EXERCISE OBJECTIVE:
Write out each line of the entries exactly, starting at the first and finishing with the line that contains "def Params.wf (p".

(Saved data entries)

--------

-- ==== Sys2Proof/WellFormed.lean ====
section
/-! DEFINITION. Well-formedness: of the parameters (R9), of a command word (R89), and of a command. -/

namespace Sys2Proof

/-- The ranges R9 gives the parameters: `L_MAX` odd in 1..7679, the FIFO depth in 1..0xFFFF, `BASE` a
multiple of 0x10000. -/
def Params.wf (p : Params) : Bool :=
  decide (p.lMax % 2 = 1) && decide (p.lMax ≤ 7679) &&
    decide (1 ≤ p.fifoDepth) && decide (p.fifoDepth ≤ 0xFFFF) &&
    decide (p.base % 0x10000 = 0)

/-- A command word of the format CMD32 with an opcode of R91: RSVD is 0 and the opcode is 0x00 to 0x06. -/
def wordWellFormed (w : Word) : Bool :=
  decide (w.extractLsb' 8 24 = 0#24) && decide (w.extractLsb' 0 8 ≤ 6#8)

/-- Every command is well formed: the format gives a command no operand that could be out of range (R90). -/
def Instr.wf (_ : Instr) : Bool := true

end Sys2Proof
end

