-- ==== Sys2Proof/Machine/Dispatch.lean ====
section
/-! DEFINITION. One arm per command: the core step of R138 on a word that decodes to it. -/

namespace Sys2Proof.Machine

def exec (i : Instr) (s : State) : Host.Outcome State Fault Refusal :=
  match i with
  | .nop => Sys2Proof.Machine.execNop s
  | .design => Sys2Proof.Machine.execDesign s
  | .start => Sys2Proof.Machine.execStart s
  | .pushIq => Sys2Proof.Machine.execPushIq s
  | .firStep => Sys2Proof.Machine.execFirStep s
  | .demodStep => Sys2Proof.Machine.execDemodStep s
  | .resampleStep => Sys2Proof.Machine.execResampleStep s

end Sys2Proof.Machine
end

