-- ==== Sys2Proof/Certificates/Slice0/Obligations.lean ====
section
/-! DEFINITION. The statements for the provers. Each docstring names the rule it formalises. -/

open Sys2Proof Sys2Proof.Machine

/-! ### Encoding -/

/-- R91: the seven words of the opcode map decode to their commands, and every other opcode is reserved. -/
def Obligations.OpcodeMapDecodes : Prop :=
  decodeWord 0x00000000#32 = some .nop ∧ decodeWord 0x00000001#32 = some .design ∧
  decodeWord 0x00000002#32 = some .start ∧ decodeWord 0x00000003#32 = some .pushIq ∧
  decodeWord 0x00000004#32 = some .firStep ∧ decodeWord 0x00000005#32 = some .demodStep ∧
  decodeWord 0x00000006#32 = some .resampleStep ∧
  ∀ op : BitVec 8, 7 ≤ op.toNat → decodeWord (0#24 ++ op) = none

/-- R93, R94: each command has one word and each word at most one command; a word decodes to none exactly when
RSVD is not 0 or the opcode is 0x07 or more. -/
def Obligations.EachWordHasOneMeaning : Prop :=
  ∀ w : Word, (∀ i : Instr, decodeWord w = some i ↔ w = encodeWord i) ∧
    (decodeWord w = none ↔ w.extractLsb' 8 24 ≠ 0#24 ∨ 7 ≤ (w.extractLsb' 0 8).toNat)

/-- The model's own byte decoder (log 19, DEDUCED: no step of the CORE decodes bytes, and the refusal of fewer than
four of them is in no rule) reads one little-endian 32-bit word, as R71 and R95 lay it out, and leaves the rest; so it
gives back every encoded command. -/
def Obligations.BytesDecodeAsLittleEndianWords : Prop :=
  (∀ (w : Word) (rest : List Byte), decode (bytesOfWord w ++ rest) = (decodeWord w).map (·, rest)) ∧
  (∀ (i : Instr) (rest : List Byte), decode (encode i ++ rest) = some (i, rest)) ∧
  (∀ bytes : List Byte, bytes.length < 4 → decode bytes = none)

/-! ### Arithmetic -/

/-- R18, R19: on finite operands each of `+ - * /` is the exact result rounded once to binary64, to nearest, ties to
even (a divisor of 0 apart). Every operation on a NaN operand, the square root among them, gives a NaN. A comparison of
finite values is that of their numbers; one with a NaN operand is false. The other clauses are the model's reading
(log 15, PRESUMED: IEEE 754): that a result beyond the largest finite value by half a unit in its last place or more is
an infinity, what the operations give on infinities and on a divisor of 0, the sign of a zero result, and where the
infinities stand in the order. -/
def Obligations.ArithmeticAndComparisonsFollowTheirRules : Prop :=
  ∀ a b : F64,
    (Fp.isFinite a = true → Fp.isFinite b = true →
      Fp.RoundsTo (Fp.toRat a + Fp.toRat b) (Fp.add a b) ∧
      Fp.RoundsTo (Fp.toRat a - Fp.toRat b) (Fp.sub a b) ∧
      Fp.RoundsTo (Fp.toRat a * Fp.toRat b) (Fp.mul a b) ∧
      (Fp.toRat b ≠ 0 → Fp.RoundsTo (Fp.toRat a / Fp.toRat b) (Fp.div a b))) ∧
    (Fp.isNaN a = true ∨ Fp.isNaN b = true →
      Fp.isNaN (Fp.add a b) = true ∧ Fp.isNaN (Fp.sub a b) = true ∧ Fp.isNaN (Fp.mul a b) = true ∧
      Fp.isNaN (Fp.div a b) = true) ∧
    (Fp.isNaN a = true → Fp.isNaN (Fp.sqrt a) = true) ∧
    (Fp.isFinite a = true → Fp.isFinite b = true →
      (Fp.lt a b = true ↔ Fp.toRat a < Fp.toRat b) ∧ (Fp.le a b = true ↔ Fp.toRat a ≤ Fp.toRat b) ∧
      (Fp.eq a b = true ↔ Fp.toRat a = Fp.toRat b)) ∧
    (Fp.isNaN a = true ∨ Fp.isNaN b = true →
      Fp.lt a b = false ∧ Fp.le a b = false ∧ Fp.eq a b = false) ∧
    (Fp.isFinite a = true → ∀ s u, Fp.InfinityRules a s u) ∧
    (Fp.isFinite a = true → Fp.isFinite b = true → Fp.ZeroRules a b) ∧
    (Fp.isNaN a = false → ∀ s, Fp.InfinityOrder a s)

/-- R20: the square root of a positive finite value is finite, and no value is nearer to the exact root: `c` is
nearer to it than `r` exactly when the root lies beyond their midpoint on `c`'s side. Of a zero it is that zero, of the
positive infinity that infinity, of anything else below zero a NaN (log 15, PRESUMED: IEEE 754). -/
def Obligations.SquareRootIsCorrectlyRounded : Prop :=
  (∀ a : F64, (Fp.isFinite a = true → Fp.toRat a = 0 → Fp.sqrt a = a) ∧
    (Fp.lt a 0#64 = true → Fp.isNaN (Fp.sqrt a) = true)) ∧
  Fp.sqrt (Fp.inf false) = Fp.inf false ∧
  ∀ a c : F64, Fp.isFinite a = true → 0 < Fp.toRat a → Fp.isFinite c = true → 0 ≤ Fp.toRat c →
    Fp.isFinite (Fp.sqrt a) = true ∧ 0 < Fp.toRat (Fp.sqrt a) ∧
    (Fp.toRat (Fp.sqrt a) < Fp.toRat c → Fp.toRat a ≤ ((Fp.toRat (Fp.sqrt a) + Fp.toRat c) / 2) ^ 2) ∧
    (Fp.toRat c < Fp.toRat (Fp.sqrt a) → ((Fp.toRat (Fp.sqrt a) + Fp.toRat c) / 2) ^ 2 ≤ Fp.toRat a)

--------

OUTPUT FOR THIS EXERCISE:
-- ==== Sys2Proof/WellFormed.lean ====
section
/-! DEFINITION. Well-formedness: of the parameters (R9), of a command word (R89), and of a command. -/

namespace Sys2Proof

/-- The ranges R9 gives the parameters: `L_MAX` odd in 1..7679, the FIFO depth in 1..0xFFFF, `BASE` a
multiple of 0x10000. -/
def Params.wf (p : Params) : Bool :=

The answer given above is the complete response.